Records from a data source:
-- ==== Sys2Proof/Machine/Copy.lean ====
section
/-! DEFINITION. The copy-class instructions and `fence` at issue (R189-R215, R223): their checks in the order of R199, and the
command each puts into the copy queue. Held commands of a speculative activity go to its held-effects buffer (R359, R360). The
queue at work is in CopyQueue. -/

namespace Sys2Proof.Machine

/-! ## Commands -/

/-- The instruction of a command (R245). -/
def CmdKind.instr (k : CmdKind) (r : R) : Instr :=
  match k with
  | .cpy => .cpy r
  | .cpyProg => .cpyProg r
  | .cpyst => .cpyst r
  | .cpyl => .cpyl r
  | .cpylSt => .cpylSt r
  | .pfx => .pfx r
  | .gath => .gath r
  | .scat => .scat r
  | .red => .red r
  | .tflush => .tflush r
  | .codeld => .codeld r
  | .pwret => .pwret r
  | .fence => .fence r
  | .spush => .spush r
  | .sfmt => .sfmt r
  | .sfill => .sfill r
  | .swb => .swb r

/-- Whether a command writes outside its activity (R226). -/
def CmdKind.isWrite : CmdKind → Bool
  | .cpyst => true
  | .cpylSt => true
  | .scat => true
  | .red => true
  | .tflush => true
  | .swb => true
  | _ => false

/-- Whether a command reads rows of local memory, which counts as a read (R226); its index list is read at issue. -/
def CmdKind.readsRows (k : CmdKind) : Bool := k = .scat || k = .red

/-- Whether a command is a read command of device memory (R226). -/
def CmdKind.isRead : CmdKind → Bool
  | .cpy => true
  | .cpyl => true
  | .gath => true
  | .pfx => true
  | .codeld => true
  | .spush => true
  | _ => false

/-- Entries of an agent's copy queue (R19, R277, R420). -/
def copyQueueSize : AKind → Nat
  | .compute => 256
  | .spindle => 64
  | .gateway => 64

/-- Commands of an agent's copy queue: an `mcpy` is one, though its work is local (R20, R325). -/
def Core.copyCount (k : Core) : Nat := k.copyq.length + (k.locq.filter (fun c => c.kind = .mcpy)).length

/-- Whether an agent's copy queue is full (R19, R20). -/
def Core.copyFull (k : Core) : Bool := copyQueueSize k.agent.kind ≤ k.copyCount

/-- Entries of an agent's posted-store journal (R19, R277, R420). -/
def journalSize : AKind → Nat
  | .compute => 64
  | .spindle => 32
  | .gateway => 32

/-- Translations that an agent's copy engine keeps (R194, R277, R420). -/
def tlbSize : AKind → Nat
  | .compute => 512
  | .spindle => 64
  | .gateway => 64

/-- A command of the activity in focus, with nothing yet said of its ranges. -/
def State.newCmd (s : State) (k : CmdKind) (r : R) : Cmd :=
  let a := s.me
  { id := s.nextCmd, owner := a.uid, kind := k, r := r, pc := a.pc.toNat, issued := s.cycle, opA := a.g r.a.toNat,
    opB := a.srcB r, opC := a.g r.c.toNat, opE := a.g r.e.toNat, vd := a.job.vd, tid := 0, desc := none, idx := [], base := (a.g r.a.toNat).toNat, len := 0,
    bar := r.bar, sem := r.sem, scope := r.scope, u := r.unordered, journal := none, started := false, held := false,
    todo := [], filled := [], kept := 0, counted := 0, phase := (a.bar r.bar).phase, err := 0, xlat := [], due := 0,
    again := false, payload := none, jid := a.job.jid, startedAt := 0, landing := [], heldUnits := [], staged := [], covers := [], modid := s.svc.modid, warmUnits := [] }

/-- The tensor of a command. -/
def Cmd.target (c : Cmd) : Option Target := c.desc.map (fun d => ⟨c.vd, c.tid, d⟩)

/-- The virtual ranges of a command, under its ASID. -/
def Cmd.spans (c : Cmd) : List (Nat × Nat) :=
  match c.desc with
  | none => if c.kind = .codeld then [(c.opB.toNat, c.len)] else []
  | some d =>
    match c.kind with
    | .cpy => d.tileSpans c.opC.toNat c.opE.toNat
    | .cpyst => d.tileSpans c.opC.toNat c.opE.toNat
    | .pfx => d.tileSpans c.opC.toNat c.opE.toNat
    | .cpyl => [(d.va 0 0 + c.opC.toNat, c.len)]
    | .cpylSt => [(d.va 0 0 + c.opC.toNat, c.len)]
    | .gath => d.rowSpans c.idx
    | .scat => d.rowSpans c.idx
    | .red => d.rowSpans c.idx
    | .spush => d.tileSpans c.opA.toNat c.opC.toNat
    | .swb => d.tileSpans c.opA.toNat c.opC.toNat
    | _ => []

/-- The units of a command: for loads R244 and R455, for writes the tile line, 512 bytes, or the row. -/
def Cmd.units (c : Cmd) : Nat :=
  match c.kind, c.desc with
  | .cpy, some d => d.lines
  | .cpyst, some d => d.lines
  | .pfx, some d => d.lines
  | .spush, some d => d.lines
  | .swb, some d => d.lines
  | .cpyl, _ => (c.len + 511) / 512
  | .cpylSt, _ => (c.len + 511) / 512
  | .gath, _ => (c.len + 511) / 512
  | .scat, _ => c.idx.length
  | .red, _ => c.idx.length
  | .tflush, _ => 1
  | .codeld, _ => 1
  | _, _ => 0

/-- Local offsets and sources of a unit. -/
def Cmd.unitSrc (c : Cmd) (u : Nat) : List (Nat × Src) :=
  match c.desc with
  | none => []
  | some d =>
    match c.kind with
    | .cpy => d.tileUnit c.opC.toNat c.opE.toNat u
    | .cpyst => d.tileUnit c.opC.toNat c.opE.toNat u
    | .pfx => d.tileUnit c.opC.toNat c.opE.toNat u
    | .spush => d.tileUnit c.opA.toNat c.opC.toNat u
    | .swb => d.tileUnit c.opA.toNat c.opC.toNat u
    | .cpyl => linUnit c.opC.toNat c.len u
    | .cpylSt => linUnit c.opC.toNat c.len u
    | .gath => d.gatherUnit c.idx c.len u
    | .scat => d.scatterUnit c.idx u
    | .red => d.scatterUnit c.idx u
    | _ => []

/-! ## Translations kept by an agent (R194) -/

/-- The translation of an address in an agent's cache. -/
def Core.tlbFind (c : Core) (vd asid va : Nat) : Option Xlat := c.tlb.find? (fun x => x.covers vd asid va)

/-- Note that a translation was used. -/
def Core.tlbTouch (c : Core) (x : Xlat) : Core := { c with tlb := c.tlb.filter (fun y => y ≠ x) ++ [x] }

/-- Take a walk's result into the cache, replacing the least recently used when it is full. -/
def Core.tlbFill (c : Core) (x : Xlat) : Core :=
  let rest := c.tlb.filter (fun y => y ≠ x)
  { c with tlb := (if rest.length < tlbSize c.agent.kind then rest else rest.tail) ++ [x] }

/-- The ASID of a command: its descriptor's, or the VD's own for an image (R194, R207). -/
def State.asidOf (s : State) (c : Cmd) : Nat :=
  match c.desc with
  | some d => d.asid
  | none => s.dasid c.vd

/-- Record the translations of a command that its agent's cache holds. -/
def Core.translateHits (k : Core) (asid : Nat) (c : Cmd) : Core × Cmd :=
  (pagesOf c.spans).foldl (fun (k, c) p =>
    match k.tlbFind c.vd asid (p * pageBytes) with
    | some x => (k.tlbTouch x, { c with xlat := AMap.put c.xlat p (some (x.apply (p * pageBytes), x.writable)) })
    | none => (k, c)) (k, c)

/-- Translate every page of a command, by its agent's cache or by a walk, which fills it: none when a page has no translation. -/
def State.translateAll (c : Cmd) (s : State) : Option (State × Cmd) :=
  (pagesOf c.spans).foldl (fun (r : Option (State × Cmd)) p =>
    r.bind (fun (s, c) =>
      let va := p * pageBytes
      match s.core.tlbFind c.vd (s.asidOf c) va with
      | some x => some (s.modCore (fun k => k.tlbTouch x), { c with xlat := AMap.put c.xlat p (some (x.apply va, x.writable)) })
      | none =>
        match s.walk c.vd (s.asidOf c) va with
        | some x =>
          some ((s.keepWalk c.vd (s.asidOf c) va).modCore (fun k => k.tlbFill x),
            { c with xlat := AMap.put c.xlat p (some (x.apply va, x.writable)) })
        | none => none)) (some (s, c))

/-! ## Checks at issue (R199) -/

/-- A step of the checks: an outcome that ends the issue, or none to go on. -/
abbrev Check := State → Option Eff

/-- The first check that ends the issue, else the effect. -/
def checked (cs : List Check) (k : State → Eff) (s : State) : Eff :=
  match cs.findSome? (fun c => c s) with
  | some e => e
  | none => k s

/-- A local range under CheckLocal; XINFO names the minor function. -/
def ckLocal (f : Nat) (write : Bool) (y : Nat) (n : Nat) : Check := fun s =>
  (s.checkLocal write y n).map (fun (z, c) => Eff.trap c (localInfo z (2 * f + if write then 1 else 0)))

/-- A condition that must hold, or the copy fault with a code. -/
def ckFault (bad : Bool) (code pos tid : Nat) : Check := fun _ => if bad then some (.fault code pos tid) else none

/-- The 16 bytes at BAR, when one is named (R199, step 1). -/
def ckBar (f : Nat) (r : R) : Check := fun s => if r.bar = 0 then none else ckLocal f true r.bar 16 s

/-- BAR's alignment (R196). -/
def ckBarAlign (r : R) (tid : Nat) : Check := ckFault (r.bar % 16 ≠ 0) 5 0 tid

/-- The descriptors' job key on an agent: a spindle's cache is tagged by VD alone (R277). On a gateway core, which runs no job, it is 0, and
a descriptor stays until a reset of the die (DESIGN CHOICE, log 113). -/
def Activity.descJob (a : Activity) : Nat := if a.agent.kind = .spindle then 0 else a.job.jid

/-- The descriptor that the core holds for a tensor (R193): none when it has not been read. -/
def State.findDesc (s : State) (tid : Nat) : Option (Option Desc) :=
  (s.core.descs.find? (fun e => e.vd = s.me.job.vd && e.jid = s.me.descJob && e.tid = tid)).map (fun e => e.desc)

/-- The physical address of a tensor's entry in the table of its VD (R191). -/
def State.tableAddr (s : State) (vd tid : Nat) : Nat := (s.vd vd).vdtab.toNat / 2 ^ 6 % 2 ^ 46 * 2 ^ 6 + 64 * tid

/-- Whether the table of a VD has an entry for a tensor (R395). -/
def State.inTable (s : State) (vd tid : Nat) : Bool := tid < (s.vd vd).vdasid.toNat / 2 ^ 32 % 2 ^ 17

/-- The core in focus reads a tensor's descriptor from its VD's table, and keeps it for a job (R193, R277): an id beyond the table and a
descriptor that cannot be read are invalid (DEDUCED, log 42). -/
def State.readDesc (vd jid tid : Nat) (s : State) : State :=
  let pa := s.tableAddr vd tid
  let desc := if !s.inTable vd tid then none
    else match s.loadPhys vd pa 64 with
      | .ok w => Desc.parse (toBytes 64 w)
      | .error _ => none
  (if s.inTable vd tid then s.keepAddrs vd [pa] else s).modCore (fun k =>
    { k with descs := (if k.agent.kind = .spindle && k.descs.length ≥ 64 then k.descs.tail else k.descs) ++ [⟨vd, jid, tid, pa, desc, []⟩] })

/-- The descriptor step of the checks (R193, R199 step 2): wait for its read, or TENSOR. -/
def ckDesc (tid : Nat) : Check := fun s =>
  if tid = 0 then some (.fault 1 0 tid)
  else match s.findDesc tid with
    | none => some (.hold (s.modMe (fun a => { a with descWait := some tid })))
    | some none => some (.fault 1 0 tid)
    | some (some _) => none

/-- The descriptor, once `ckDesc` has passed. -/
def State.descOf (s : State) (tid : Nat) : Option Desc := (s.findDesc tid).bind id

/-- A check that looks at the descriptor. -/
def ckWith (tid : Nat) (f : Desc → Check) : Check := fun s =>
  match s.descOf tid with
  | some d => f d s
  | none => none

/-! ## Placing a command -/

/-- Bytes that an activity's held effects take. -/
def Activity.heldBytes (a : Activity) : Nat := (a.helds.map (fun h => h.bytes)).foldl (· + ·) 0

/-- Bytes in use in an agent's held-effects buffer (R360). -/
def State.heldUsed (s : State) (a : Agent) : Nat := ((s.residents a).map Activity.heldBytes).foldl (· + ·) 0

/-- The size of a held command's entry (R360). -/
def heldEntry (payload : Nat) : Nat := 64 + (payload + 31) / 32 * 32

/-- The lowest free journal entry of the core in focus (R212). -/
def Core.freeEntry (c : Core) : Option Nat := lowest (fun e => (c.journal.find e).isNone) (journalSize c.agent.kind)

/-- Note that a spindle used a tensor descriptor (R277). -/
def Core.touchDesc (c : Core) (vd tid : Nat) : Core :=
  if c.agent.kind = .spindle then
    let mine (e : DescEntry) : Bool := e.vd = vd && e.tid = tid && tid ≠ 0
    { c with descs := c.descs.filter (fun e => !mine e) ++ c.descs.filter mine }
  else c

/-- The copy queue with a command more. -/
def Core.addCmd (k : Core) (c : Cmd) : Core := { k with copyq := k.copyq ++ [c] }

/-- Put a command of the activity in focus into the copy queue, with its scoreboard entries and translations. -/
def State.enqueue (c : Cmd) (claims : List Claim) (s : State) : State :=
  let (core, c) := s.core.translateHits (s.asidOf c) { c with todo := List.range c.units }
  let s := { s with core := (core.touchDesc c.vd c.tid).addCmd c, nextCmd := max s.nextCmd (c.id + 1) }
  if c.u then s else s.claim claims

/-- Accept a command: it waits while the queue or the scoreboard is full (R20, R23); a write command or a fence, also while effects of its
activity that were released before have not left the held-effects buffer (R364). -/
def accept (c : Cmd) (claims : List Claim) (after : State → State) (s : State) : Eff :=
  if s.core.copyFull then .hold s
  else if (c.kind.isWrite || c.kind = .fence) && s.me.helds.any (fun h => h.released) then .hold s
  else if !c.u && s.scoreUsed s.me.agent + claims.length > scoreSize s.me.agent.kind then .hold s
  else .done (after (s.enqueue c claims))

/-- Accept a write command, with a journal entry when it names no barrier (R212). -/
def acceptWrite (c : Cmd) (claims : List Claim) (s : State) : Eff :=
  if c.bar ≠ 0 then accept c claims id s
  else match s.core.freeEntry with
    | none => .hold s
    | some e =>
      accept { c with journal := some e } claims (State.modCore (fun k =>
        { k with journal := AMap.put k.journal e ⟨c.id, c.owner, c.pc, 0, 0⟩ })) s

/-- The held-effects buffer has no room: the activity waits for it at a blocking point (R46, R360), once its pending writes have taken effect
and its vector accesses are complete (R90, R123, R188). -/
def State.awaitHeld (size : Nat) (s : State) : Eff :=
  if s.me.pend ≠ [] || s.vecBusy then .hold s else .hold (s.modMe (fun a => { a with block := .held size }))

■ Task brief
Check every line of the records above for the string "nextCmd". Copy those that hold it.

■ Solution for this task
  { id := s.nextCmd, owner := a.uid, kind := k, r := r, pc := a.pc.toNat, issued := s.cycle, opA := a.g r.a.toNat,
  let s := { s with core := (core.touchDesc c.vd c.tid).addCmd c, nextCmd := max s.nextCmd (c.id + 1) }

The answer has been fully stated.